=== TASK TO CARRY OUT ===
Report back every line in the data that includes the string "total".
** LISTED ENTRIES follows **
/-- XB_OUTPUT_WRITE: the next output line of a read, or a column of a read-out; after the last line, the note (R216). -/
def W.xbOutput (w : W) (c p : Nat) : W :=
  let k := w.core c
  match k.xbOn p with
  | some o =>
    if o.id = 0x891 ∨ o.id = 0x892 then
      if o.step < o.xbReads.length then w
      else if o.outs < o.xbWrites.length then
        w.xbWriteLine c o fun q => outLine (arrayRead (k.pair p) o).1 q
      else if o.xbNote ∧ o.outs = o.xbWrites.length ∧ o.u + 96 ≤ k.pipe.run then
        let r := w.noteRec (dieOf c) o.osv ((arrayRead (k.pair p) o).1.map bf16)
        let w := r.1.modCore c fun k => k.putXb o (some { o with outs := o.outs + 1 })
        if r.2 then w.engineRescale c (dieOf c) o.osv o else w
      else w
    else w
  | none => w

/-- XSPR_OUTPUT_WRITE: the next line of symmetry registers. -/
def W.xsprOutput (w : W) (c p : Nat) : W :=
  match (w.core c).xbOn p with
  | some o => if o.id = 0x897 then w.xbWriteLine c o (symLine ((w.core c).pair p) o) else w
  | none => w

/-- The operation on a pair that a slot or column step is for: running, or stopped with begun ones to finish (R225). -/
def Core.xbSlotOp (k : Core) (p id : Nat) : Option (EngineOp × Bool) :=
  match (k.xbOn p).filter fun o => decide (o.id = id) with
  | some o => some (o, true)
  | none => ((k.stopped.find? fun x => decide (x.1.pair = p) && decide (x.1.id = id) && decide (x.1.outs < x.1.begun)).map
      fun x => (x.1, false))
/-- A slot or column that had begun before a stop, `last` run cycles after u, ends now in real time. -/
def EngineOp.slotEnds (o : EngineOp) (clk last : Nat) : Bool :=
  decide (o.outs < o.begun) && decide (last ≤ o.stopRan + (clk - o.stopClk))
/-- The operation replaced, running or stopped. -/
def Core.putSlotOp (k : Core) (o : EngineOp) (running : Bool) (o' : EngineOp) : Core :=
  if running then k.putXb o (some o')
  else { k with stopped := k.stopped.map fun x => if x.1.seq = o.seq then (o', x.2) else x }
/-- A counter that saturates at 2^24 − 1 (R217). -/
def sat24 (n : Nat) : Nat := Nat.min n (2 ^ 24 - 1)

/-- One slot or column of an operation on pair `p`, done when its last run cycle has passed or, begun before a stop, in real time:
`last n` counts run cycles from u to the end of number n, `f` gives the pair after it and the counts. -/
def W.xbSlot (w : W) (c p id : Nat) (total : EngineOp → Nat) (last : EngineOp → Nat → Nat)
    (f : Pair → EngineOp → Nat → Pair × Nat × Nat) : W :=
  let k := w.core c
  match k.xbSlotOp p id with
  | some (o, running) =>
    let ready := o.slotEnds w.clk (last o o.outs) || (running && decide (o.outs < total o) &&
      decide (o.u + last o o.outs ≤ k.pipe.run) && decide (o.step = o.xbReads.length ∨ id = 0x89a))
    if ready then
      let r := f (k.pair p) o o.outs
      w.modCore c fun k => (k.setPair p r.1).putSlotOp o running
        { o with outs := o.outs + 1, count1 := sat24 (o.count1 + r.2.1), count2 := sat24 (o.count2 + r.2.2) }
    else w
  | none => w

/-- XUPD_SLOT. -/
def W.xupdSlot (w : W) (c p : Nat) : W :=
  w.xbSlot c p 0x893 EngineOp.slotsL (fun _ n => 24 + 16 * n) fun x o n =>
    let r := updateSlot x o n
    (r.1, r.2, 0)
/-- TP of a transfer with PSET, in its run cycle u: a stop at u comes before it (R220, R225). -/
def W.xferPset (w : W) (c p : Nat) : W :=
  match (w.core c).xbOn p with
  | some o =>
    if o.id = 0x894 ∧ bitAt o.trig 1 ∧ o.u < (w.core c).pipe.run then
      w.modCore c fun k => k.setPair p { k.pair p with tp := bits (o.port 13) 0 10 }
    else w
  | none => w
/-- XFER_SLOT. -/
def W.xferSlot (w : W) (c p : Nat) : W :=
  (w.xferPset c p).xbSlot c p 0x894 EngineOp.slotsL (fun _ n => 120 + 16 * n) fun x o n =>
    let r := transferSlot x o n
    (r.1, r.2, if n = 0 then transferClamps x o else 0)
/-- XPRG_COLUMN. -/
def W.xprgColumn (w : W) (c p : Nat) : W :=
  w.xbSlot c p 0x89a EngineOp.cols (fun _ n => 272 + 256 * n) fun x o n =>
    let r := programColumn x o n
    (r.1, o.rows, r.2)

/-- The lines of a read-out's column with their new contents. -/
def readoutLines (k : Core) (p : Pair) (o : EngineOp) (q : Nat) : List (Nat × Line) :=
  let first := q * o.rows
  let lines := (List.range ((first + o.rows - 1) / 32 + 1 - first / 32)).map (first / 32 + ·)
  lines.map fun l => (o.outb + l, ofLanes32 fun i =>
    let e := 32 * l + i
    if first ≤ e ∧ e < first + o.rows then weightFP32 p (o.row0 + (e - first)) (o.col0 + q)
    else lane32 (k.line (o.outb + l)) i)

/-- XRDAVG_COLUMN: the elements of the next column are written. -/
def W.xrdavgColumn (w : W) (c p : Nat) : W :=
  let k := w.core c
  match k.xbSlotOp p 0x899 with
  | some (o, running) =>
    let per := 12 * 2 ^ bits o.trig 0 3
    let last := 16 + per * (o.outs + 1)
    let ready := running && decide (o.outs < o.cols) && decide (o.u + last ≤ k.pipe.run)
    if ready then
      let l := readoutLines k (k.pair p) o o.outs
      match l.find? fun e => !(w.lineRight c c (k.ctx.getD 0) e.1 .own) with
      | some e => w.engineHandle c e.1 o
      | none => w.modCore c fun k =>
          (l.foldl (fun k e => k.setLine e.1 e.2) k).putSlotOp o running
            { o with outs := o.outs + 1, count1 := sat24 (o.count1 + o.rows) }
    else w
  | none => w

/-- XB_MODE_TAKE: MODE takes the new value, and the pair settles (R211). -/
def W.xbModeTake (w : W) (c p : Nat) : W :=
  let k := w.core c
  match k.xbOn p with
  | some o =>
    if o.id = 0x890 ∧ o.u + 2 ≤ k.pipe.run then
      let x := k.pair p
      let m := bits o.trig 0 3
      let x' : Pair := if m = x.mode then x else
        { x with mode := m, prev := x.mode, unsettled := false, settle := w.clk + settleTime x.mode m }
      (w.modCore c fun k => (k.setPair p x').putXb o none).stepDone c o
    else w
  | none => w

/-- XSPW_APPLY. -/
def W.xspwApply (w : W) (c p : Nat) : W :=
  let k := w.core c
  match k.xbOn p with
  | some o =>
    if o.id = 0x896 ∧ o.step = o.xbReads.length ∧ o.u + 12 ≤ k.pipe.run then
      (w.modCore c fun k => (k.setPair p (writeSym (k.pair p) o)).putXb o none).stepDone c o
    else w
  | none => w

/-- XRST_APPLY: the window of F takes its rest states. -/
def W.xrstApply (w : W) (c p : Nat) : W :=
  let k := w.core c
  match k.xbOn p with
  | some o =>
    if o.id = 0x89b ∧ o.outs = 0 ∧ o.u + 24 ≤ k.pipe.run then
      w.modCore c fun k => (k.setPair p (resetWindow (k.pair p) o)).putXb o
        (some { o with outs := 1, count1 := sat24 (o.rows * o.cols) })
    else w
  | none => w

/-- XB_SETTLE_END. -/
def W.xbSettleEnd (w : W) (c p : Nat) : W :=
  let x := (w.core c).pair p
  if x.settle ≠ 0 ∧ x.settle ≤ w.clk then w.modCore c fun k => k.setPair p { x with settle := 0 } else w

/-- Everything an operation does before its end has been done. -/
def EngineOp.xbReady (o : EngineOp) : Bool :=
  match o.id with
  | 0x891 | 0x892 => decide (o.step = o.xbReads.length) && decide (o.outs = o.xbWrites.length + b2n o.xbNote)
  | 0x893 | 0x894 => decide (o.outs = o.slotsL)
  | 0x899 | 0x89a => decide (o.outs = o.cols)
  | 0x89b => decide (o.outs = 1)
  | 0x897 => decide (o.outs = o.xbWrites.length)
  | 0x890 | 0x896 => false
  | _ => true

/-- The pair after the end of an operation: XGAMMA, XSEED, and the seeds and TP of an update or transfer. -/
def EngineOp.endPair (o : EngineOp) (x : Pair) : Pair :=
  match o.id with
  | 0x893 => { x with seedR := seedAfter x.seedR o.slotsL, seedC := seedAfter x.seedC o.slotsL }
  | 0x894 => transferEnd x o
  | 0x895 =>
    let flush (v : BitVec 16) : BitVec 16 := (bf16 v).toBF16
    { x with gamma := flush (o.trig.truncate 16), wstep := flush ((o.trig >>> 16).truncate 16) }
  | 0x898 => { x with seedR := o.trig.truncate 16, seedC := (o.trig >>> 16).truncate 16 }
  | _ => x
** End of LISTED ENTRIES **
=== OUTPUT BELOW ===
def W.xbSlot (w : W) (c p id : Nat) (total : EngineOp → Nat) (last : EngineOp → Nat → Nat)
    let ready := o.slotEnds w.clk (last o o.outs) || (running && decide (o.outs < total o) &&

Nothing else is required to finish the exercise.